# Collection überwachen (Servlet + AJAX)



## Novanic (14. Apr 2007)

Hi Leute,

ich bräuchte mal einen guten Ratschlag. 
Folgendes Problem:
Ich habe eine Seite die immer aktualisiert/neu geladen werden soll, sobald sich etwas in einer Collection verändert hat (wenn entweder add oder remove auf der Collection aufgerufen wurde).

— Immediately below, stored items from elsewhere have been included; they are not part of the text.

/-! ### putHandler -/

@[simp] theorem putHandler_zr (i : Fin 2) (x : Handler) : (s.putHandler i x).zr = s.zr := rfl
@[simp] theorem putHandler_pa (i : Fin 2) (x : Handler) : (s.putHandler i x).pa = s.pa := rfl
@[simp] theorem putHandler_rs (i : Fin 2) (x : Handler) : (s.putHandler i x).rs = s.rs := rfl
@[simp] theorem putHandler_su (i : Fin 2) (x : Handler) : (s.putHandler i x).su = s.su := rfl
@[simp] theorem putHandler_ou (i : Fin 2) (x : Handler) : (s.putHandler i x).ou = s.ou := rfl
@[simp] theorem putHandler_ml (i : Fin 2) (x : Handler) : (s.putHandler i x).ml = s.ml := rfl
@[simp] theorem putHandler_sc (i : Fin 2) (x : Handler) : (s.putHandler i x).sc = s.sc := rfl
@[simp] theorem putHandler_lu (i : Fin 2) (x : Handler) : (s.putHandler i x).lu = s.lu := rfl
@[simp] theorem putHandler_pl (i : Fin 2) (x : Handler) : (s.putHandler i x).pl = s.pl := rfl
@[simp] theorem putHandler_bus (i : Fin 2) (x : Handler) : (s.putHandler i x).bus = s.bus := rfl
@[simp] theorem putHandler_pins (i : Fin 2) (x : Handler) : (s.putHandler i x).pins = s.pins := rfl
@[simp] theorem putHandler_eeprom (i : Fin 2) (x : Handler) : (s.putHandler i x).eeprom = s.eeprom := rfl
@[simp] theorem putHandler_tenth (i : Fin 2) (x : Handler) : (s.putHandler i x).tenth = s.tenth := rfl
@[simp] theorem putHandler_free (i : Fin 2) (x : Handler) : (s.putHandler i x).free = s.free := rfl
@[simp] theorem putHandler_pending (i : Fin 2) (x : Handler) : (s.putHandler i x).pending = s.pending := rfl

/-- The record written reads as written. -/
@[simp] theorem putHandler_handler_same (i : Fin 2) (x : Handler) : (s.putHandler i x).handler i = x := by
  simp [putHandler, handler]

/-- Every other record reads as before. -/
theorem putHandler_handler_other {i j : Fin 2} (h : i ≠ j) (x : Handler) : (s.putHandler i x).handler j = s.handler j := by
  have h' : i.val ≠ j.val := fun e => h (Fin.ext e)
  simp [putHandler, handler, h']

/-! ### putRenewal -/

@[simp] theorem putRenewal_zr (i : Fin 2) (x : Renewal) : (s.putRenewal i x).zr = s.zr := rfl
@[simp] theorem putRenewal_hs (i : Fin 2) (x : Renewal) : (s.putRenewal i x).hs = s.hs := rfl
@[simp] theorem putRenewal_pa (i : Fin 2) (x : Renewal) : (s.putRenewal i x).pa = s.pa := rfl
@[simp] theorem putRenewal_su (i : Fin 2) (x : Renewal) : (s.putRenewal i x).su = s.su := rfl
@[simp] theorem putRenewal_ou (i : Fin 2) (x : Renewal) : (s.putRenewal i x).ou = s.ou := rfl
@[simp] theorem putRenewal_ml (i : Fin 2) (x : Renewal) : (s.putRenewal i x).ml = s.ml := rfl
@[simp] theorem putRenewal_sc (i : Fin 2) (x : Renewal) : (s.putRenewal i x).sc = s.sc := rfl
@[simp] theorem putRenewal_lu (i : Fin 2) (x : Renewal) : (s.putRenewal i x).lu = s.lu := rfl
@[simp] theorem putRenewal_pl (i : Fin 2) (x : Renewal) : (s.putRenewal i x).pl = s.pl := rfl
@[simp] theorem putRenewal_bus (i : Fin 2) (x : Renewal) : (s.putRenewal i x).bus = s.bus := rfl
@[simp] theorem putRenewal_pins (i : Fin 2) (x : Renewal) : (s.putRenewal i x).pins = s.pins := rfl
@[simp] theorem putRenewal_eeprom (i : Fin 2) (x : Renewal) : (s.putRenewal i x).eeprom = s.eeprom := rfl
@[simp] theorem putRenewal_tenth (i : Fin 2) (x : Renewal) : (s.putRenewal i x).tenth = s.tenth := rfl
@[simp] theorem putRenewal_free (i : Fin 2) (x : Renewal) : (s.putRenewal i x).free = s.free := rfl
@[simp] theorem putRenewal_pending (i : Fin 2) (x : Renewal) : (s.putRenewal i x).pending = s.pending := rfl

Meine Idee wäre jetzt eine Art Listener-Servlet zu schreiben, dass per AJAX aufgerufen wird und in diesem Servlet wird dann solange die Größe der Collection überwacht, bis sich etwas verändert hat (bei Änderung -> Rückleitung zu AJAX-Seite).
Ist aber sicher nicht die schönste Lösung. Fällt euch ein besserer Lösungsansatz ein oder ist dieser in Ordnung?

Vielen Dank im Voraus! 

Gruß Nova


----------



## Guest (15. Apr 2007)

Delegate, Subclass oder Proxy.


----------



## Novanic (15. Apr 2007)

Hi,

ja wie ich eine Collection überwachen kann, weiß ich. Ich wollte aber eher wissen, ob das ein vernünftiger Ansatz ist, weil das Servlet ja so lange durch "aufgehalten" werden muss, bis sich etwas geändert hat.
Ablauf: AJAX-Seite -> Servlet -> Servlet wartet auf Änderungen -> AJAX-Seite

Dass das Servlet immer solange wartet bis sich etwas geändert hat, erscheint mir ziemlich unschön. Ich müsste ja auch eine Möglichkeit haben, die Überprüfung abzubrechen, wenn ich die AJAX-Seite verlasse oder was passiert dann mit dem Servlet dass ja theoretisch nicht beendet wurde?
Gibt es dafür eine bessere Lösung? Und könnte mein Ansatz in der Praxis Probleme machen?

Gruß Nova


----------



## Guest (15. Apr 2007)

Also ich würds mit Polling probieren, also keine permantente Verbindung sondern ein zyklisches "nachfragen", ob sich etwas geändert hat.


----------